With burn injuries there are five heat categories: Thermal, Chemical, Mechanical, Electrical and Radiation.


This source is divided into two categories - Dry Thermal and Wet Thermal injuries. Dry thermal will involve flame, very hot objects, and radiant heat. Wet thermal will involve steam and hot liquids. (Steam is of a major concern, it has the capacity to carry 4000 times more heat than dry air)

When managing dry thermal injuries the following points should be considered: all burnt clothing, and foreign objects adherering to the burn location must not be removed; the body's defence mechanism will start to send fluids to the site; thus causing oedema; in those circumstances where there is a concern that constrictive clothing, jewellery, footwear etc. will prevent circulation tp and beyond the location, cut the constricting item of jewellery or clothing etc. and allow it to expand on site.

Wet thermal injuries are caused by hot liquids such as boiling water, coffee, tea, soup, chip pan oil, tar, molten liquids etc.. If clothing is saturated it will have to be cooled (to protect also the rescuer) and carefully removed, otherwise it will continue to act as a heat source. If possible try not to deroof underlying blisters. With an exposed scald injury immediate cooling can be started.


The source for this category is all chemicals both wet and dry, alkalis and hydrocarbons and phenols (industrial cleaners, solvents, degreasing agents, petrol etc). Chemical burns are not usually thermic, but are caused by tissue reaction to noxious substances, the amount of tissue damage will depend on the chemical and exposure time. This category is an anomaly in that full irrigation of all liquid chemical burn sites must take place prior to cooling, large amounts of flowing water will be required to wash away and break down the liquid chemical or chemicals in question. It is worth considering using warm water for irrigation as this will help to protect the core temperature of the patient, e.g. domestic shower.

If possible, remove all saturated clothing, footwear, watches, jewellery etc. from the patient. Dry chemicals will not be irrigated, only brushed off the patient. Once full brushing has taken place there will be a residual burn, this site will then be managed by the standard recognised protocols. If there is a considerable spill of hazardous chemical you should notify the local county fire service.
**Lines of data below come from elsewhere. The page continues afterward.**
/-- A vector slot (R64). -/
def decodeVec (u : VecUnit) (w : Nat) : Except Reject Instr :=
  let op := bitsAt w 27 5
  let f : VecFields := ⟨bv 3 w 32, bv 4 w 23, bv 2 w 21, bv 5 w 16, bv 5 w 11, bv 5 w 6, bv 3 w 3, bv 3 w 0⟩
  if op = 0 then need (w % 2 ^ 35 == 0) .unusedField (.ok (.nop (match u with | .va => .va | .vb => .vb)))
  else need (decide (op ≤ 30)) .reservedOpcode <| need (vecOk op f) .reservedField (vecInstr u op f)

/-- A memory slot (R60 to R62). -/
def decodeMem (u : MemUnit) (w : Nat) : Except Reject Instr :=
  let t := bv 3 w 21
  let d : Dst := ⟨bv 4 w 12, bv 3 w 9⟩
  let vw := bv 2 w 14
  let v := bv 5 w 9
  let a := bv 4 w 5
  let o := bv 5 w 0
  let vOk := decide (bitsAt w 14 2 ≤ 2)
  let sOk := bitsAt w 14 2 == 0
  need (tagOk t) .reservedTag <|
  match bitsAt w 16 5 with
  | 0 => need (w % 2 ^ 24 == 0) .unusedField (.ok (.memNop u))
  | 1 => .ok (.ldI8 u t d a o)
  | 2 => .ok (.ldN8 u t d a o)
  | 3 => .ok (.ldI16 u t d a o)
  | 4 => .ok (.ldN16 u t d a o)
  | 5 => .ok (.ldI32 u t d a o)
  | 6 => .ok (.ldN32 u t d a o)
  | 7 => .ok (.ldI64 u t d a o)
  | 8 => need sOk .unusedField (.ok (.st8 u t v a o))
  | 9 => need sOk .unusedField (.ok (.st16 u t v a o))
  | 10 => need sOk .unusedField (.ok (.st32 u t v a o))
  | 11 => need sOk .unusedField (.ok (.st64 u t v a o))
  | 12 => need vOk .reservedField (.ok (.vld u t vw v a o))
  | 13 => need vOk .reservedField (.ok (.vst u t vw v a o))
  | 14 => .ok (.ldTc u t d a o)
  | 15 => need vOk .reservedField (.ok (.vldTc u t vw v a o))
  | 16 => .ok (.ldNb u t d a o)
  | 17 => need vOk .reservedField (.ok (.vldNb u t vw v a o))
  | 18 => need sOk .unusedField (.ok (.stVa u t v a o))
  | 19 => need vOk .reservedField (.ok (.vstVa u t vw v a o))
  | 20 => .ok (.amoAdd u t d a o)
  | 21 => .ok (.amoAnd u t d a o)
  | 22 => .ok (.amoOr u t d a o)
  | 23 => .ok (.amoMax u t d a o)
  | 24 => .ok (.amoSwp u t d a o)
  | 25 => need (bitsAt w 0 4 == 0) .unusedField <| need (decide (bitsAt w 13 3 ≤ 6)) .reservedField
      (.ok (.fence u t (bv 3 w 13) (bv 2 w 11) (bv 7 w 4)))
  | 26 => need (bitsAt w 5 11 == 0) .unusedField (.ok (.arrive u t o))
  | 27 => need (bitsAt w 5 3 == 0) .unusedField
      (if bitsAt w 8 1 = 1 then .ok (.signalDrain u t (bv 7 w 9) o) else .ok (.signal u t (bv 7 w 9) o))
  | 28 => need (u == .mb) .wrongSlot <|
      need (bitsAt w 10 4 == 0 || bitsAt w 10 4 == 1 || bitsAt w 10 4 == 2 || bitsAt w 10 4 == 3 || bitsAt w 10 4 == 5
        || bitsAt w 10 4 == 7) .reservedField
      (.ok (.drain t vw (bv 4 w 10) (bv 1 w 9) a o))
  | 29 => need (bitsAt w 13 3 == 0 && bitsAt w 5 4 == 0) .unusedField (.ok (.lda u t (bv 4 w 9) o))
  | 30 => need (bitsAt w 0 5 == 0) .unusedField (.ok (.rda u t d a))
  | _ => .error .reservedOpcode

/-- The matrix slot (R68). -/
def decodeMX (w : Nat) : Except Reject Instr :=
  let t := bv 3 w 14
  let pa := bv 4 w 7
  let b := bv 2 w 5
  let lw := bv 2 w 3
  let la := bv 3 w 0
  need (tagOk t) .reservedTag <|
  match bitsAt w 11 3 with
  | 0 => need (w % 2 ^ 17 == 0) .unusedField (.ok (.nop .mx))
  | 1 => need (bitsAt w 5 6 == 0) .unusedField (.ok (.lsh t lw la))
  | 2 => need (bitsAt w 7 4 == 0 && bitsAt w 0 5 == 0) .unusedField (.ok (.acc t b))
  | 3 => need (bitsAt w 7 4 == 0) .unusedField (.ok (.acl t b lw la))
  | 4 => need (bitsAt w 0 7 == 0) .unusedField (.ok (.psh t pa))
  | 5 => need (bitsAt w 5 2 == 0) .unusedField (.ok (.psl t pa lw la))
  | 6 => need (bitsAt w 0 5 == 0) .unusedField (.ok (.pac t pa b))
  | _ => .ok (.pal t pa b lw la)

/-- The format and engine slot (R69). -/
def decodeE (w : Nat) : Except Reject Instr :=
  let t := bv 3 w 9
  let g := bv 4 w 0
  let top := bitsAt w 4 1 == 0
  let top2 := bitsAt w 3 2 == 0
  let fOk := g == 0 || g == 1 || g == 2 || g == 5
  need (tagOk t) .reservedTag <|
  match bitsAt w 5 4 with
  | 0 => need (w % 2 ^ 12 == 0) .unusedField (.ok (.nop .e))
  | 1 => .ok (.fmtw t (bv 5 w 0))
  | 2 => need top .unusedField (.ok (.fmtr t g))
  | 3 => need top2 .unusedField <| need (decide (bitsAt w 0 3 ≤ 4)) .reservedField (.ok (.rmode t (bv 3 w 0)))
  | 4 => need top .unusedField <| need fOk .reservedField (.ok (.afmt t g))
  | 5 => need top .unusedField <| need fOk .reservedField (.ok (.bfmt t g))
  | 6 => need (bitsAt w 1 4 == 0) .unusedField (.ok (.scal t (bv 1 w 0)))
  | 7 => .ok (.fclr t (bv 5 w 0))
  | 8 => need top2 .unusedField (.ok (.gpsh t (bv 3 w 0)))
  | 9 => need top2 .unusedField (.ok (.glat t (bv 3 w 0)))
  | 10 => need top2 .unusedField (.ok (.gsr t (bv 3 w 0)))
  | 11 => need top .unusedField (.ok (.eSub t g))
  | _ => .error .reservedOpcode

/-- The instruction of a slot's bits (R56). -/
def decodeSlot (s : SlotName) (w : Nat) : Except Reject Instr :=
  match s with
  | .c => decodeC w
  | .sa => decodeScalar .sa w
  | .sb => decodeScalar .sb w
  | .ma => decodeMem .ma w
  | .mb => decodeMem .mb w
  | .x => decodeX w
  | .va => decodeVec .va w
  | .vb => decodeVec .vb w
  | .mx => decodeMX w
  | .e => decodeE w

/-- A cellar instruction word (R299). -/
def decodeCellar (w : Nat) : Except Reject Instr :=
  let f26 := bv 3 w 24
  let f23 := bv 3 w 21
  let f20 := bv 3 w 18
  match bitsAt w 27 5 with
  | 0 => need (bitsAt w 12 15 == 0) .unusedField (.ok (.ceNop (bv 12 w 0)))
  | 1 => .ok (.ceJset f26 (bv 24 w 0))
  | 2 => .ok (.ceJadd f26 f23 (bv 21 w 0))
  | 3 => need (bitsAt w 7 17 == 0) .unusedField (.ok (.ceBnz f26 (bv 7 w 0)))
  | 4 => need (bitsAt w 0 24 == 0) .unusedField (.ok (.ceWait f26))
  | 5 => need (bitsAt w 6 21 == 0) .unusedField <|
      need (decide (bitsAt w 0 2 ≤ 1) && decide (bitsAt w 2 2 ≤ 1)) .reservedField
      (.ok (.ceCfmt (bv 2 w 0) (bv 2 w 2) (bv 2 w 4)))
  | 6 => need (bitsAt w 0 21 == 0) .unusedField (.ok (.ceAld f26 f23))
  | 7 => need (bitsAt w 8 19 == 0) .unusedField (.ok (.ceClr (bv 8 w 0)))
  | 8 => need (bitsAt w 0 11 == 0) .unusedField
      (if bitsAt w 11 1 = 1 then .ok (.ceWdotAdd f26 f23 f20 (bv 6 w 12)) else .ok (.ceWdot f26 f23 f20 (bv 6 w 12)))
  | 9 => need (bitsAt w 0 10 == 0) .unusedField <| need (decide (bitsAt w 10 2 ≤ 2)) .reservedField
      (.ok (.cePsc f26 f23 f20 (bv 6 w 12) (bv 2 w 10)))
  | 10 => need (bitsAt w 8 16 == 0) .unusedField (.ok (.ceScl f26 (bv 8 w 0)))
  | 11 => need (bitsAt w 0 12 == 0) .unusedField (.ok (.cePtop f26 (bv 6 w 18) (bv 3 w 15) (bv 3 w 12)))
  | 12 => need (bitsAt w 0 17 == 0) .unusedField <| need (decide (bitsAt w 18 3 ≤ 5)) .reservedField
      (.ok (.ceOut f26 f23 f20 (bv 1 w 17)))
  | 13 => need (bitsAt w 0 27 == 0) .unusedField (.ok .ceEnd)
  | _ => .error .reservedOpcode

/-- The instruction, forgetting why there is none. -/
def toOpt (r : Except Reject Instr) : Option Instr :=
  match r with
  | .ok i => some i
  | .error _ => none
The main source of a mechanical burn will be surface friction, e.g. carpet burns, plastic playing pitches, rope burns, RTA involving motor cyclists. Mechanical burns will always occur where the skin is in contact with a surface moving quickly in the opposite direction.


Patients in this category will usually have been in contact with one of the following two sources of electricity: alternating current (AC) and direct current (DC). Electrical injuries can be classified into three groups: True Electrical Injury, Arc Burn and Electrical Thermal Burn.

True electrical injury occurs when electricity passes through the body after contact with an electrical conductor. This burn will present the classic entry and exit wounds, along with deep tissue destruction. because the entry and exit wounds have been cauterised, the patient may not be able to say where the exit wound is, because the wound sites are in a semi-anaesthetic state. However, they may complain of an aching pain in their heel or toe or some other location, this is usually the point of exit.

With an Arc burn, the victim is not in actual contact with electricity, but occupies the space where there is a differential electrical potential between the victim and the electrical source. These injuries are most common with high tension current. There may be an entry and exit wound. Usually there are scattered spots of injury where the current made momentary contact as it jumped to ground. Note: extremely deep burns can occur if the arc is close to the body.

Electrical thermal burns are caused by sparks or electrical arcing close to the body which ignites clothing or results in facial blast. Cardiac complications should always be considered when called to an electrical burn injury, on arrival make sure that the power supply is disconnected at the mains before approaching the patient having insured that the scene is safe.